--- Assigned task ---
Please restate, word for word, the lines below that begin at the one with "let managed := h" and end at the one with "let tctr := cnt + Off.cntTctrLo + 8 * i". Leave out all other lines.

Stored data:
☆ ☆ ☆ ☆ ☆ ☆ ☆
-- ==== Sys2Proof/Machine/Pins.lean ====
section
/-! DEFINITION. Ethernet link and PTP events, PFC pause frames, and the training of the host port (R12, R439, R440, R474). -/

namespace Sys2Proof.Machine

/-- The page of an Ethernet port. -/
def ethPg (p : Nat) : Nat := pEth0 + 4096 * p

/-- PTP_LOCK of a port is lost. -/
def ptpLost (s : State) (p : Nat) : State :=
  if bit (reg s (ethPg p + Off.ethStat)) 30 then intBit (setRegF s (ethPg p + Off.ethStat) 30 30 0) (ethPg p) 1 else s

/-- A port's link comes up at 800 Gb/s or goes down; one that is down disciplines nothing (R439). -/
def ethLink (s : State) (p : Nat) (up : Bool) : State :=
  let a := ethPg p + Off.ethStat
  if bit (reg s a) 31 = up then s
  else
    let s := intBit (setRegF s a 31 31 (if up then 1 else 0)) (ethPg p) 0
    if up then s else ptpLost s p

def execEthernetLinkChange (port : Nat) (up : Bool) (s : State) : Res := checked (.ethernetLinkChange port up) (ethLink s port up)

/-- A PTP message on a port with PTP_EN: module time takes the grandmaster's, PTP_OFS the offset, and PTP_LOCK and TIME_VALID
are set; or the lock is lost (R12, R439). -/
def ptpIn (s : State) (p : Nat) (lock : Bool) (now : Nat) (offset : W32) : State :=
  let a := ethPg p + Off.ethStat
  if !bit (reg s (ethPg p + Off.ethCfg)) 3 || !bit (reg s a) 31 then s
  else if !lock then ptpLost (setReg s (ethPg p + Off.ethPtpOfs) offset) p
  else setRegF (setRegF (setReg { s with time := now } (ethPg p + Off.ethPtpOfs) offset) a 30 30 1) (pClk + Off.clkStat) 29 29 1

def execPtpMessage (port : Nat) (lock : Bool) (now : Nat) (offset : W32) (s : State) : Res :=
  checked (.ptpMessage port lock now offset) (ptpIn s port lock now offset)

/-- A PFC pause frame: honoured for the crier priority only, for `quanta` times 512 bits at 800 Gb/s (R440; the frame's quanta are
those of IEEE 802.1Qbb, log entry 27). -/
def pfcIn (s : State) (p prio quanta : Nat) : State :=
  if prio ≠ regF s (ethPg p + Off.ethCfg) 2 0 then s
  else
    let s := bump s (ethPg p + Off.ethPfcRx) 1
    relaysGo { s with paused := putDef s.paused p (if quanta = 0 then 0 else s.time + ceilDiv (quanta * 512) 800) 0 }

def execPfcPauseFrame (port prio quanta : Nat) (s : State) : Res := checked (.pfcPauseFrame port prio quanta) (pfcIn s port prio quanta)

/-- The host port has trained: PCI.LINK reports the speed, the width and Flit mode, which PCIe 6.0 speed uses; and SR-IOV NumVFs as
the host has set it (R474, R480). -/
def pcieUp (s : State) (width gen numvf : Nat) : State :=
  setReg s (pPci + Off.pciLink) (w32 (gen * 2 ^ 28 + width * 2 ^ 23 + (if gen = 6 then 2 ^ 22 else 0) + numvf))

def execPcieLinkTraining (width gen numvf : Nat) (s : State) : Res :=
  checked (.pcieLinkTraining width gen numvf) (pcieUp s width gen numvf)

end Sys2Proof.Machine
end

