/-- Selects and the census: a select takes a code of its scope and clears its counter when it changes; another code is refused (R615, R616);
CLEAR sets every counter of the page to 0; GO starts a census, with BCAST also a packet, and is ignored while one runs (R619); a unit
records once (R620); the record then goes to CEN_BASE and DONE is set (R623). -/
def Obligations.CountersSelectedAndCensusRecorded : Prop :=
  ∀ (s : State) (w : Writer) (v : W32) (h i q page : Nat) (c : CensusRun),
    let cnt := cntPg h
    let managed := h < 128 ∧ s.managed w cnt = true
    let ev := fld v 15 0
    let tileCode := ev ≤ 0xA ∨ (0x8001 ≤ ev ∧ ev ≤ 0x8004)
    let hamCode := ev = 0 ∨ (0x101 ≤ ev ∧ ev ≤ 0x108) ∨ ev = 0x8001 ∨ ev = 0x8003 ∨ ev = 0x8004
    let tsel := cnt + Off.cntTsel + 4 * i
    let hsel := cnt + Off.cntHsel + 4 * i
    let tctr := cnt + Off.cntTctrLo + 8 * i
    let hctr := cnt + Off.cntHctrLo + 8 * i
    let want (old : W32) := (old &&& ~~~0xC000FFFF#32) ||| (v &&& 0xC000FFFF#32)
    let id := fld v 23 0
    let goes := s.managed w pMcn = true ∧ bit v 31 = true
    let base := pair s (pMcn + Off.mcnCenBaseLo) % 2 ^ 50
    let started (t : State) := t.census = some ⟨id, none, s.time, s.mepoch, [], s.time, []⟩ ∧ reg t (pMcn + Off.mcnCenStat) = w32 (2 ^ 31 + id)
    (managed → i < 64 → regF s (cnt + Off.cntTidx) 4 0 = q → q ≤ 16 → tileCode →
      ∃ t, exec (.counterSelectWrite w tsel v) s = .next t ∧ regAt t tsel q = want (regAt s tsel q) ∧
        (if regAt s tsel q = want (regAt s tsel q) then regAt t tctr q = regAt s tctr q else regAt t tctr q = 0 ∧ regAt t (tctr + 4) q = 0) ∧
        ledgerOnly s t 1 [tsel + 2 ^ 29 * q, tctr + 2 ^ 29 * q, tctr + 4 + 2 ^ 29 * q, cnt + Off.ledgerSeq]) ∧
    (managed → i < 64 → ¬ tileCode → exec (.counterSelectWrite w tsel v) s = .next (errInc s cnt)) ∧
    (managed → i < 16 → hamCode →
      ∃ t, exec (.counterSelectWrite w hsel v) s = .next t ∧ reg t hsel = want (reg s hsel) ∧
        (if reg s hsel = want (reg s hsel) then reg t hctr = reg s hctr else reg t hctr = 0 ∧ reg t (hctr + 4) = 0) ∧
        ledgerOnly s t 1 [hsel, hctr, hctr + 4, cnt + Off.ledgerSeq]) ∧
    (managed → i < 16 → ¬ hamCode → exec (.counterSelectWrite w hsel v) s = .next (errInc s cnt)) ∧
    (managed → bit v 0 = true → ∃ t, exec (.counterClear w cnt v) s = .next t ∧
      (i < 64 → regAt t tctr q = 0 ∧ regAt t (tctr + 4) q = 0 ∧ regAt t tsel q = regAt s tsel q) ∧
      (i < 16 → reg t hctr = 0 ∧ reg t (hctr + 4) = 0 ∧ reg t hsel = reg s hsel) ∧ regF t (cnt + Off.cntCtl) 31 16 = fld v 31 16 ∧
      t = { s with regs := t.regs, irqs := t.irqs, ledger := t.ledger, mem := t.mem } ∧
      (∀ k, pageOf (k % 2 ^ 29) ≠ cnt → k ∉ ledgerCells → getS t.regs k = getS s.regs k) ∧
      ∀ a, ¬ inNextRecords s 1 a → rdB t.mem a = rdB s.mem a) ∧
    (goes → s.census = none → bit v 30 = false → ∃ t, exec (.censusStart w v) s = .next t ∧ started t ∧
      ledgerOnly { s with census := t.census } t 1 [pMcn + Off.mcnCenGo, pMcn + Off.mcnCenStat, pMcn + Off.ledgerSeq]) ∧
    (goes → s.census = none → bit v 30 = true → s.quar = false → ∃ t, exec (.censusStart w v) s = .next t ∧ started t ∧
      t.criSeq = (s.criSeq + 1) % 65536 ∧ reg t (pCri + Off.criTxCnt) = w32 (satAdd 32 (reg s (pCri + Off.criTxCnt)).toNat 1)) ∧
    (goes → s.census = some c → ∃ t, exec (.censusStart w v) s = .next t ∧ t.census = some c ∧
      reg t (pMcn + Off.errCnt) = w32 (satAdd 32 (reg s (pMcn + Off.errCnt)).toNat 1)) ∧
    (pageExists page = true → s.census = some c → page ∉ c.done →
      ∃ t, exec (.censusMarker page) s = .next t ∧ t = { s with census := t.census, freeCtr := s.freeCtr + 1024 } ∧
        ∃ m, t.census = some { c with done := c.done ++ [page], last := s.time, shadow := m } ∧
          (censusPages[i]? = some page → ∀ k < 1024, rdNat m (0x201000 + i * 0x1000 + 4 * k) 4 = (regView s (page + 4 * k)).toNat)) ∧
    (pageExists page = true → (s.census = none ∨ (s.census = some c ∧ page ∈ c.done)) → exec (.censusMarker page) s = .next s) ∧
    (s.census = some c → c.id < 2 ^ 24 → (∀ u ∈ censusUnits s, u ∈ c.done) → memWf c.shadow = true → (∀ e ∈ c.shadow, e.1 < censusBytes) →
      ∃ t, exec .censusDone s = .next t ∧ t.census = none ∧ reg t (pMcn + Off.mcnCenStat) = w32 (2 ^ 30 + c.id) ∧
        bit (reg t (pMcn + Off.intStat)) 0 = true ∧ rdNat t.mem base 4 = 0x534E4543 ∧
        rdNat t.mem (base + 4) 4 = c.id + (if c.origin.isSome then 2 ^ 24 else 0) ∧ rdNat t.mem (base + 8) 8 = c.start % 2 ^ 64 ∧
        rdNat t.mem (base + 16) 8 = c.last % 2 ^ 64 ∧ rdNat t.mem (base + 0x18) 2 = c.mepoch % 65536 ∧ rdNat t.mem (base + 0x1A) 2 = modId s ∧
        rdNat t.mem (base + 0x1C) 2 = c.origin.getD 0xFFFE % 65536 ∧
        (∀ o, 0x1E ≤ o → o < censusBytes → rdB t.mem (base + o) = rdB c.shadow o) ∧
        (∀ a, (a < base ∨ base + censusBytes ≤ a) → rdB t.mem a = rdB s.mem a) ∧
        t = { s with mem := t.mem, regs := t.regs, irqs := t.irqs, census := none } ∧
        ∀ k, k ∉ [pMcn + Off.mcnCenStat, pMcn + Off.intStat] → (k < pMcn + Off.mcnMctrLo ∨ pMcn + Off.mcnMctrLo + 64 ≤ k) →
          getS t.regs k = getS s.regs k) ∧
    (s.census = none → exec .censusDone s = .next s)
/-! ### Links of the host and the Ethernet (12, 14, 20) -/

/-- An Ethernet link that goes down loses its PTP lock, each change interrupts (R439); a PTP message on a locked port disciplines module time
and makes it valid (R12, R439); a pause frame of the crier priority is counted and pauses its port (R440; its length in ns is log entry
27's), another does nothing; PCI.LINK reports what the host port has trained to (R474). -/
def Obligations.EthernetPtpAndHostLinks : Prop :=
  ∀ (s : State) (p prio quanta now width gen numvf : Nat) (ofs : W32),
    let e := ethPg p
    let st (t : State) (i : Nat) := bit (reg t (e + Off.ethStat)) i
    let int (t : State) (i : Nat) := bit (reg t (e + Off.intStat)) i = true
    let only (t : State) := t = { s with regs := t.regs, irqs := t.irqs } ∧ cellsSame s t [e + Off.ethStat, e + Off.ethPtpOfs, e + Off.intStat]
    let listens := p < 4 ∧ bit (reg s (e + Off.ethCfg)) 3 = true ∧ st s 31 = true
    (p < 4 → st s 31 = false → ∃ t, exec (.ethernetLinkChange p true) s = .next t ∧ st t 31 = true ∧ st t 30 = st s 30 ∧ int t 0 ∧ only t) ∧
    (p < 4 → st s 31 = true → ∃ t, exec (.ethernetLinkChange p false) s = .next t ∧ st t 31 = false ∧ st t 30 = false ∧ int t 0 ∧
      (st s 30 = true → int t 1) ∧ only t) ∧
    (∀ up, p < 4 → st s 31 = up → exec (.ethernetLinkChange p up) s = .next s) ∧
    (listens → ∃ t, exec (.ptpMessage p true now ofs) s = .next t ∧ t.time = now ∧ st t 30 = true ∧ bit (reg t (pClk + Off.clkStat)) 29 = true ∧
      reg t (e + Off.ethPtpOfs) = ofs ∧ t = { s with time := now, regs := t.regs } ∧
      cellsSame s t [e + Off.ethStat, e + Off.ethPtpOfs, pClk + Off.clkStat]) ∧
    (listens → ∃ t, exec (.ptpMessage p false now ofs) s = .next t ∧ st t 30 = false ∧ reg t (e + Off.ethPtpOfs) = ofs ∧
      (st s 30 = true → int t 1) ∧ only t) ∧
    (∀ lock, p < 4 → (bit (reg s (e + Off.ethCfg)) 3 = false ∨ st s 31 = false) → exec (.ptpMessage p lock now ofs) s = .next s) ∧
    (p < 4 → prio < 8 → quanta < 65536 → s.criHold = [] → prio = regF s (e + Off.ethCfg) 2 0 →
      ∃ t, exec (.pfcPauseFrame p prio quanta) s = .next t ∧ reg t (e + Off.ethPfcRx) = w32 (satAdd 32 (reg s (e + Off.ethPfcRx)).toNat 1) ∧
        getD t.paused p 0 = (if quanta = 0 then 0 else s.time + (quanta * 512 + 799) / 800) ∧ (∀ k, k ≠ p → getD t.paused k 0 = getD s.paused k 0) ∧
        t = { s with paused := t.paused, regs := t.regs } ∧ cellsSame s t [e + Off.ethPfcRx]) ∧
    (p < 4 → prio < 8 → quanta < 65536 → prio ≠ regF s (e + Off.ethCfg) 2 0 → exec (.pfcPauseFrame p prio quanta) s = .next s) ∧
    (width ∈ [1, 2, 4, 8, 16] → 1 ≤ gen → gen ≤ 6 → numvf ≤ 512 →
      ∃ t, exec (.pcieLinkTraining width gen numvf) s = .next t ∧ regF t (pPci + Off.pciLink) 31 28 = gen ∧ regF t (pPci + Off.pciLink) 27 23 = width ∧
        bit (reg t (pPci + Off.pciLink)) 22 = decide (gen = 6) ∧ regF t (pPci + Off.pciLink) 15 0 = numvf ∧
        t = { s with regs := t.regs } ∧ cellsSame s t [pPci + Off.pciLink])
☆ ☆ ☆ ☆ ☆ ☆ ☆
--- Response ---
    let managed := h < 128 ∧ s.managed w cnt = true
    let ev := fld v 15 0
    let tileCode := ev ≤ 0xA ∨ (0x8001 ≤ ev ∧ ev ≤ 0x8004)
    let hamCode := ev = 0 ∨ (0x101 ≤ ev ∧ ev ≤ 0x108) ∨ ev = 0x8001 ∨ ev = 0x8003 ∨ ev = 0x8004
    let tsel := cnt + Off.cntTsel + 4 * i
    let hsel := cnt + Off.cntHsel + 4 * i
    let tctr := cnt + Off.cntTctrLo + 8 * i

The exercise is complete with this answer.